What is red temperature? The red-warm meme originated from the e-sports circle, specifically referring to the phenomenon of former "League of Legends" professional player Uzi's face turning red when he is nervous or excited during the game. It has become an interesting expression on the Internet to describe people's faces turning red due to excitement and anxiety. The following is Let’s follow the editor to see the detailed introduction of this meme. Introduction to the meaning of the Hongwen meme "Red Wen" as an Internet meme originated from the live broadcast culture in the field of e-sports, especially the community related to "League of Legends" (League of Legends). This meme was originally used to describe a characteristic phenomenon of former professional player Uzi (Jian proudly) in the game. When Uzi is playing, his face will become extremely rosy due to nervousness, concentration or emotion. This state is jokingly likened to the in-game hero "Rambo" by the audience.
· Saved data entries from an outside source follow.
-- ==== Sys2Proof/Machine/Rounds.lean ====
section
/-! DEFINITION. Masked-aggregation rounds (R185–R216, R249–R258, R270, R372): meanings of the round commands. Daxna's
register writes of a round are commands of their own; here are its states, gates, messages, logs and secrets. -/

namespace Sys2Proof.Machine

/-! ### The descriptor's checks (R187, R188, R193, R249, R250) -/

def rdTotal (b : Bytes) : Nat := ((List.range (rdN b)).map (fun j => rdCohort b j)).sum
/-- Effective K of the smallest cohort (R193). -/
def rdKmin (b : Bytes) : Nat := (List.range (rdN b)).foldl (fun m j => min m (rdKeff b j)) (rdK b)

/-- Entry j of the descriptor is out of range. -/
def rdEntryBad (b : Bytes) (j : Nat) : Bool :=
  let e := rdElems b j
  decide (2 ^ 24 ≤ rdShard b j) || decide (e = 0 ∨ 2 ^ 28 < e) || decide (e % rdChunkElems b ≠ 0) ||
  decide (rdCohort b j < 2 ∨ 2 ^ 20 < rdCohort b j) || decide (2 ^ 14 ≤ rdHost b j) || decide (field b (0x8E + 16 * j) 2 ≠ 0)

/-- Window k in ms (R187). -/
def rdWin (b : Bytes) (k : Nat) : Nat := field b (0x18 + 4 * k) 4
def rdWinBad (b : Bytes) (k : Nat) : Bool :=
  if k = 3 ∧ ¬ rdScreen b then decide (rdWin b k ≠ 0) else decide (rdWin b k = 0 ∨ 3600000 < rdWin b k)

/-- A field of the header is out of range, or a reserved byte is not zero. -/
def rdHeadBad (c : Nat) (b : Bytes) : Bool :=
  let k := field b 8 2
  let ch := field b 0xC 2
  decide (rdId b = 0) || decide (field b 4 1 ≠ c) || decide (2 < rdRing b) ||
  decide (64 ≤ field b 6 1) || decide (rdRing b ≠ 2 ∧ field b 6 1 ≠ 0) || decide (8 ≤ field b 7 1) ||
  decide (k ≠ 0 ∧ (k % 2 = 1 ∨ k < 8 ∨ 256 < k)) || decide (ch ≠ 0 ∧ (ch % 64 ≠ 0 ∨ 8192 < ch)) ||
  decide (rdOutput b ≠ 1 ∧ rdOutput b ≠ 2) || decide (31 < field b 0xF 1) || decide (¬ rdDp b ∧ field b 0x10 8 ≠ 0) ||
  (List.range 6).any (rdWinBad b) || decide (2 ^ 14 ≤ rdCoord b ∨ 2 ^ 14 ≤ rdRoot b) || decide (¬ rdGroup b ∧ rdRoot b ≠ 0) ||
  decide (fromLE (sub b 0x38 0x48) ≠ 0)

/-- ROUND_ID has been used in the context: by a held round or by a logged descriptor (R187, R420). -/
def State.roundUsed (s : State) (c : Nat) (id : Word) : Bool :=
  (match s.round c with | some r => decide (rdId r.desc = id) | none => false) ||
  (s.ctx c).log.any (fun e => decide (e.kind = 6 ∧ field e.body 0 1 = 1 ∧ field e.body 4 4 = id.toNat))

/-- Free entries of the session tables. -/
def State.freeSessions (s : State) : Nat :=
  s.part.ldCount * 2 ^ 20 - (s.sess.filter (fun e => decide (e.2.st ≠ 0) || e.2.hold)).length

/-- An ACTIVE registry entry of the context: PURPOSE, PARAMSET, KEYTAG, GALOIS (R240, R250). -/
def State.hasKey (s : State) (c purpose set keytag galois : Nat) : Bool :=
  s.evk.any (fun e => decide (e.1 / 64 = c ∧ e.2.st = 1 ∧ e.2.purpose.toNat = purpose ∧ e.2.paramset.toNat = set ∧
    e.2.keytag.toNat = keytag ∧ e.2.galois.toNat = galois))

/-- Fields of a screening configuration (R249). -/
def scSketch (b : Bytes) : Nat := field b 0 2
def scPack (b : Bytes) : Nat := field b 2 2
def scKeytag (b : Bytes) : Nat := field b 8 6

/-- 5^(2^k) mod 2N. -/
def rotGalois (n k : Nat) : Nat := (List.range k).foldl (fun g _ => g * g % (2 * n)) (5 % (2 * n))

/-- A configuration keeps R249 in context c. -/
def State.screenFields (s : State) (c : Nat) (b : Bytes) : Bool :=
  decide (b.length = 64) && decide (field b 6 2 = 0 ∧ field b 0xE 2 = 0 ∧ fromLE (b.drop 0x24) = 0) &&
  decide (field b 0x18 8 < 2 ^ 48) &&
  (match s.pset c (scSketch b), s.pset c (scPack b) with
   | some p, some q =>
     s.inCtxHbm c (field b 0x10 8) (2 ^ p.logn * 8) && decide (p.family = 1 ∧ p.limbs = 1 ∧ p.lweSet ≠ 0 ∧ q.family = 1 ∧ q.limbs = 1 ∧ q.lweSet = p.lweSet)
   | _, _ => false)

/-- The keys that a screened round needs are registered (R250). -/
def State.screenKeys (s : State) (c : Nat) (b : Bytes) : Bool :=
  match s.pset c (scSketch b) with
  | none => false
  | some p =>
    let t := scKeytag b
    s.hasKey c 1 (scSketch b) t 0 && (List.range (p.logn - 1)).all (fun k => s.hasKey c 2 (scSketch b) t (rotGalois (2 ^ p.logn) k)) &&
    s.hasKey c 3 (scSketch b) t 0 && s.hasKey c 5 p.lweSet t 0 && s.hasKey c 4 (scPack b) t 0

/-- The cohort lists of a request: one for each shard entry, of COHORT clients, each named once (R185). -/
def cohortsOk (b : Bytes) (cs : List (List QWord)) : Bool :=
  decide (cs.length = rdN b) && (List.range (rdN b)).all (fun j =>
    decide ((cs.getD j []).length = rdCohort b j) && decide (cs.getD j []).Nodup)

/-- ROUND.OPEN refuses the request with FORMAT_ERROR. -/
def State.roundBad (s : State) (c : Nat) (b : Bytes) (cs : List (List QWord)) : Bool :=
  let n := rdN b
  decide (n = 0 ∨ 2 ^ 24 < n) || decide (b.length ≠ 128 + 16 * n) || rdHeadBad c b || (List.range n).any (rdEntryBad b) ||
  !decide (((List.range n).map (rdShard b)).Nodup) || !cohortsOk b cs || decide (2 ^ 30 < rdTotal b) ||
  decide (rdT b < rdKmin b / 2 + 1 ∨ rdKmin b < rdT b) ||
  decide (s.freeSessions < ((s.ownShards b).map (rdCohort b)).sum) || s.roundUsed c (rdId b) ||
  (rdScreen b && (match (s.ctx c).screen with
    | some r => !s.screenFields c r || !s.screenKeys c r
    | none => true))

/-! ### The graph (R192) -/

def graphKey (b : Bytes) (j : Nat) : BitVec 256 :=
  (Config.hkdf (sub b 0x40 32) [] (ascii "A9 graph" ++ be 4 (rdId b).toNat ++ be 3 (rdShard b j))).setWidth 256
/-- rank(u), compared as a 128-bit integer. -/
def graphRank (b : Bytes) (j u : Nat) : Nat :=
  fromBE (le 16 (Config.aes256 (graphKey b j) (BitVec.ofNat 128 (fromLE (be 16 u)))).toNat)
/-- Slots sorted by rank. -/
def graphOrder (b : Bytes) (j : Nat) : List Nat :=
  (List.range (rdCohort b j)).mergeSort (fun u v => decide (graphRank b j u ≤ graphRank b j v))
/-- n(u) over the whole cohort. -/
def graphOf (b : Bytes) (j u : Nat) : List Nat :=
  let c := rdCohort b j
  let k := rdK b
  if c ≤ k then (List.range c).filter (fun v => decide (v ≠ u))
  else
    let o := graphOrder b j
    let p := o.idxOf u
    ((List.range (k / 2)).map (fun d => o.getD ((p + d + 1) % c) 0)) ++
    ((List.range (k / 2)).map (fun d => o.getD ((p + c - (d + 1)) % c) 0))
/-- Neighbours once the clients that sent no ADVERTISE are out of the graph (R189). -/
def Round.near (r : Round) (j u : Nat) : List Nat := (graphOf r.desc j u).filter (fun v => (r.client j v).adv.isSome)

/-- A change to every client of the module's shards. -/
def State.eachOwn (s : State) (r : Round) (f : Nat → Nat → Client → Client) : Round :=
  (s.ownShards r.desc).foldl (fun t j => t.eachClient j (f j)) r

/-! ### Datagrams of a round -/

/-- A list cut into parts of n; one empty part for an empty list. -/
def partsOf {α : Type} (n : Nat) (xs : List α) : List (List α) :=
  (List.range (max 1 ((xs.length + n - 1) / n))).map (fun q => (xs.drop (q * n)).take n)

/-- A list subtype to a client: `n` records a datagram, OFFSET the index of its first record (R285); an empty list still goes
out in one datagram, as NEIGHBOURS and COLLECT need (R194, R201). -/
def State.tellList (s : State) (c : Nat) (r : Round) (j u typ sub n : Nat) (pre : Bytes) (recs : List Bytes) : State :=
  (partsOf n recs).zipIdx.foldl (fun t e =>
    t.tell c r j u 0 (mkAip typ sub Code.ok 0 (rdId r.desc) (rdShard r.desc j) (e.2 * n) (pre ++ e.1.flatten))) s

/-- CLOSE ROUND to a client: its part in the round ends (R285). -/
def State.closeRound (s : State) (c : Nat) (r : Round) (j u : Nat) (status : Byte) : State :=
  s.tell c r j u 0 (mkAip 8 3 status 0 (rdId r.desc) (rdShard r.desc j) 0 (le 8 0))

/-- KEYX NEIGHBOURS to a client (R194, R285). -/
def State.tellNear (s : State) (c : Nat) (r : Round) (j u : Nat) : State :=
  let recs := (r.near j u).map (fun v =>
    match (r.client j v).adv with
    | some a => be 4 v ++ a.1 ++ a.2.1 ++ [0, 0]
    | none => [])
  s.tellList c r j u 2 2 40 (sub r.desc 0x40 32 ++ be 4 u ++ be 2 (rdKeff r.desc j) ++ [0, 0]) recs

/-- The place of v's ciphertext for u in the share store: 128 × K bytes a client, in the order of its neighbours (R195). -/
def shareAt (c : Nat) (b : Bytes) (j v u : Nat) : Nat :=
  Config.shareStore c (rdShard b j) + 128 * (v * rdK b + (graphOf b j v).idxOf u)

/-- SHARE DELIVER to a client: the ciphertexts addressed to it, as the share store gives them (R195); one that cannot be read
is left out. -/
def State.tellShares (s : State) (c : Nat) (r : Round) (j u : Nat) : State :=
  let x := ((r.near j u).filter (fun v => (r.client j v).shares.contains u)).foldl (fun (acc : State × List Bytes) v =>
    let y := acc.1.hubGet c (shareAt c r.desc j v u) 128
    (y.st, if y.code = Code.ok ∧ ¬ y.stall then acc.2 ++ [y.data] else acc.2)) (s, [])
  x.1.tellList c r j u 3 3 64 [] x.2

/-! ### Secrets (R200–R202) -/

/-- b_u and s_u are needed (R200). -/
def Round.needB (r : Round) (j u : Nat) : Bool := (r.client j u).inSum && (r.client j u).adv.isSome
def Round.needS (r : Round) (j u : Nat) : Bool :=
  let x := r.client j u
  x.adv.isSome && (decide (x.cls = .partly) || (decide (x.cls = .absent) && (r.near j u).any (fun v => (r.client j v).inSum)))
/-- Every secret of entry j that is needed has verified, and its clients are classified. -/
def Round.secretsDone (r : Round) (j : Nat) : Bool :=
  (List.range (rdCohort r.desc j)).all (fun u =>
    decide ((r.client j u).cls ≠ .unclassified) && (!r.needB j u || (r.client j u).secretB.isSome) &&
    (!r.needS j u || (r.client j u).secretS.isSome))

/-! ### Sketches (R251–R253) -/

/-- Pieces of a sketch under the context's configuration; a last short piece has no bit of its own
(DESIGN CHOICE, notes/assumptions/138.md). -/
def State.pieceCount (s : State) (c : Nat) (b : Bytes) : Nat :=
  match (s.ctx c).screen with
  | some r => (match s.pset c (scSketch r) with | some p => 2 * 2 ^ p.logn * 8 / rdChunk b | none => 0)
  | none => 0
/-- Every piece bit of a client's sketch is set. -/
def State.sketchWhole (s : State) (c : Nat) (r : Round) (j u : Nat) : Bool :=
  let n := s.pieceCount c r.desc
  match r.maps.find? (fun e => decide (e.1 = j)) with
  | some e => (List.range n).all (fun k => s.bitAt e.2.2 (u * n + k))
  | none => false

/-! ### Leaving a state (R189) -/

/-- Modules that share a group seed with this one (R212). -/
def State.seedPartners (s : State) (b : Bytes) : List Nat :=
  if ¬ rdGroup b then []
  else if rdRoot b = s.ownId then
    (((List.range (rdN b)).map (rdHost b)).filter (fun m => decide (m ≠ s.ownId))).eraseDups
  else [rdRoot b]

/-- A group seed for each partner (R212): the one that the partner of lower module id has sent, or one drawn here and sent to
the partner of higher id. A seed that has not arrived is a free value (notes/assumptions/2.md). -/
def State.groupSeeds (s : State) (r : Round) : List Nat → List (BitVec 14 × Bytes) × State
  | [] => ([], s)
  | m :: ms =>
    match r.gseeds.find? (fun e => decide (e.1.toNat = m)) with
    | some e =>
      let x := s.groupSeeds r ms
      (e :: x.1, x.2)
    | none =>
      let g := s.drawnBytes Port.daxna 4
      let u := s.draw Port.daxna 4
      let t := if s.ownId < m then u.emit (.daxna (BitVec.ofNat 14 m) 1 g) else u
      let x := t.groupSeeds r ms
      ((BitVec.ofNat 14 m, g) :: x.1, x.2)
System76 has made waves recently with its Cosmic desktop environment, which is slated to launch with the next major alpha build of Pop!_OS on August 8. However, a recent post on X by System76 CEO, Carl Richell, has tipped that the Cosmic DE developer

What does it mean because he is good at stalking? I believe that many friends have seen such a comment in many short video comment areas. So what does it mean because he is good? Today, the editor has brought you an introduction to the meme "because he is good". For those who don’t know yet, come and take a look. The origin of the meme “because he is good”: The meme “because he is good” originated from the Internet, especially a popular meme on short video platforms such as Douyin, and is related to a joke by the well-known cross talk actor Guo Degang. In this paragraph, Guo Degang listed several reasons not to do something in a humorous way. Each reason ended with "because he is good", forming a humorous logical closed loop. In fact, there is no direct causal relationship. , but a nonsensical and funny expression. Hot memes: For example, “I can’t do it

Why is there no air conditioner in the dormitory? The Internet meme "Where is the air conditioning in the dormitory?" originated from the humorous complaints made by students about the lack of air conditioning in dormitories. Through exaggeration and self-deprecation, it expresses the desire for a cool and comfortable environment in the hot summer and the realistic conditions. The contrast, let’s follow the editor to take a look at the introduction of this meme. Where is the air conditioning in the dormitory? The origin of the meme: "Where is the air conditioning in the dormitory?" This meme comes from a ridicule of campus life, especially for those school dormitories with relatively basic accommodation conditions and no air conditioning. It reflects students' desire for improved accommodation conditions, especially the need for air conditioning during the hot summer months. This meme is circulated on the Internet and is often used in communication between students to humorously express frustration and frustration with the lack of air conditioning in hot weather.